===== AVAILABLE RECORDS
-- Matrix words, engine commands, copies, the fabric, queues and rings.

/-- R37, R172 to R176, R185: a stream matrix word over its rings, placed and allowed, enters the array's order at the
next number of the cluster's tc.mx (a TSTAGE the copy engine's, at the next of tc.cp), with its format entry, its
cores and its guard, and takes its quarters; it writes no register and no memory. While its slots are missing, or
eight words are in flight, it waits. A deferred fault of the stage that it waits on is delivered at it (R330), ahead of the
model's choice of order among its own checks (log entry 88); a handle that is no ring traps QERR. -/
def Obligations.MatrixWordsEnterTheArray : Prop :=
  ∀ (w : TileW) (s : State), isLight s.cur = false → srcBad s w.guard.reg = false →
    let s1 := restartTold s s.cur
    let c := me s1
    ∀ f ∈ tileForms w, ∀ fte fmt, formatOf c f.2 w = some (fte, fmt) →
      let x : MxWord := { kind := f.2, w := w, f := fmt }
      (∀ n h, stageHaltOn s1 s.cur x = some (n, h) →
        TrapsOver f.1 s (setHalt s1 s.cur n (some { h with told := toldHere s1 s.cur }))
          { cause := h.cause, src := 5, w := h.write, va := h.va }) ∧
      (∀ q, stageHaltOn s1 s.cur x = none → badRing c x = some q → TrapsOver f.1 s s1 { cause := 7, va := BitVec.ofNat 64 q }) ∧
      (badRing c x = none → stageHaltOn s1 s.cur x = none →
        ∀ off cores,
          (off = true ∧ guardRows c w.guard = 0 ∧ cores = [coreOf s.cur]) ∨
            (off = false ∧ guardRows c w.guard ≠ 0 ∧ sizeRefused x = false ∧ placeWord s1 s.cur x = .ok cores ∧
              slotRefused s1 s.cur x cores = false ∧ metaRefused s1 x (metaCore s.cur x cores) = none ∧
              wordBad s1 s.cur x cores = false) →
          let ready := c.mx.length + stagesOf c < 8 ∧ (∀ q ∈ x.reads, readReady c x q = true) ∧ ∀ q ∈ x.writes, writeReady c q = true
          (ready →
            ∃ t, exec f.1 s = .next t ∧ FallsThrough w.e 24 s t ∧ (∀ r, rs t r = rs s r) ∧
              (f.2 ≠ .tstage → (∀ a, memByte t a = memByte s a) ∧
                ∃ o, (me t).mx = c.mx ++ [o] ∧ o.num = (tcOf (me s) 5).issued + 1 ∧ o.op = f.2.code ∧ o.w = w ∧ o.fte = fte ∧
                  o.guardOff = off ∧ o.key = fld (me s).xseed 32 32 ∧ o.tenant = (me s).tenant.toNat ∧ o.cores = cores ∧ o.step = 0) ∧
              (f.2 = .tstage →
                ∃ o, (me t).copies = c.copies ++ [o] ∧ o.num = (tcOf (me s) 4).issued + 1 ∧
                  o.kind = .stage w (lget (me s) 3 (natField w.w5.toNat 4 4)) off s.nextId ∧ o.pos = 0 ∧ o.halt = none) ∧
              (off = false → ∀ k ∈ cores, ∀ q ∈ quartersOf s.cur x, smGet (getCore t k).owner q = some s.cur)) ∧
          (¬ready → bitAt (me s).xsched 0 = false →
            WaitsAt f.1 s (.matrix (if x.level = 2 then (cores.map (· / 4)).eraseDups else []) (firstNeeds x) x.writes)))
==========
■ **WORK INSTRUCTION**
Among the lines above, which ones hold the string "rings"? Show them.

■ **THE ANSWER**
-- Matrix words, engine commands, copies, the fabric, queues and rings.
/-- R37, R172 to R176, R185: a stream matrix word over its rings, placed and allowed, enters the array's order at the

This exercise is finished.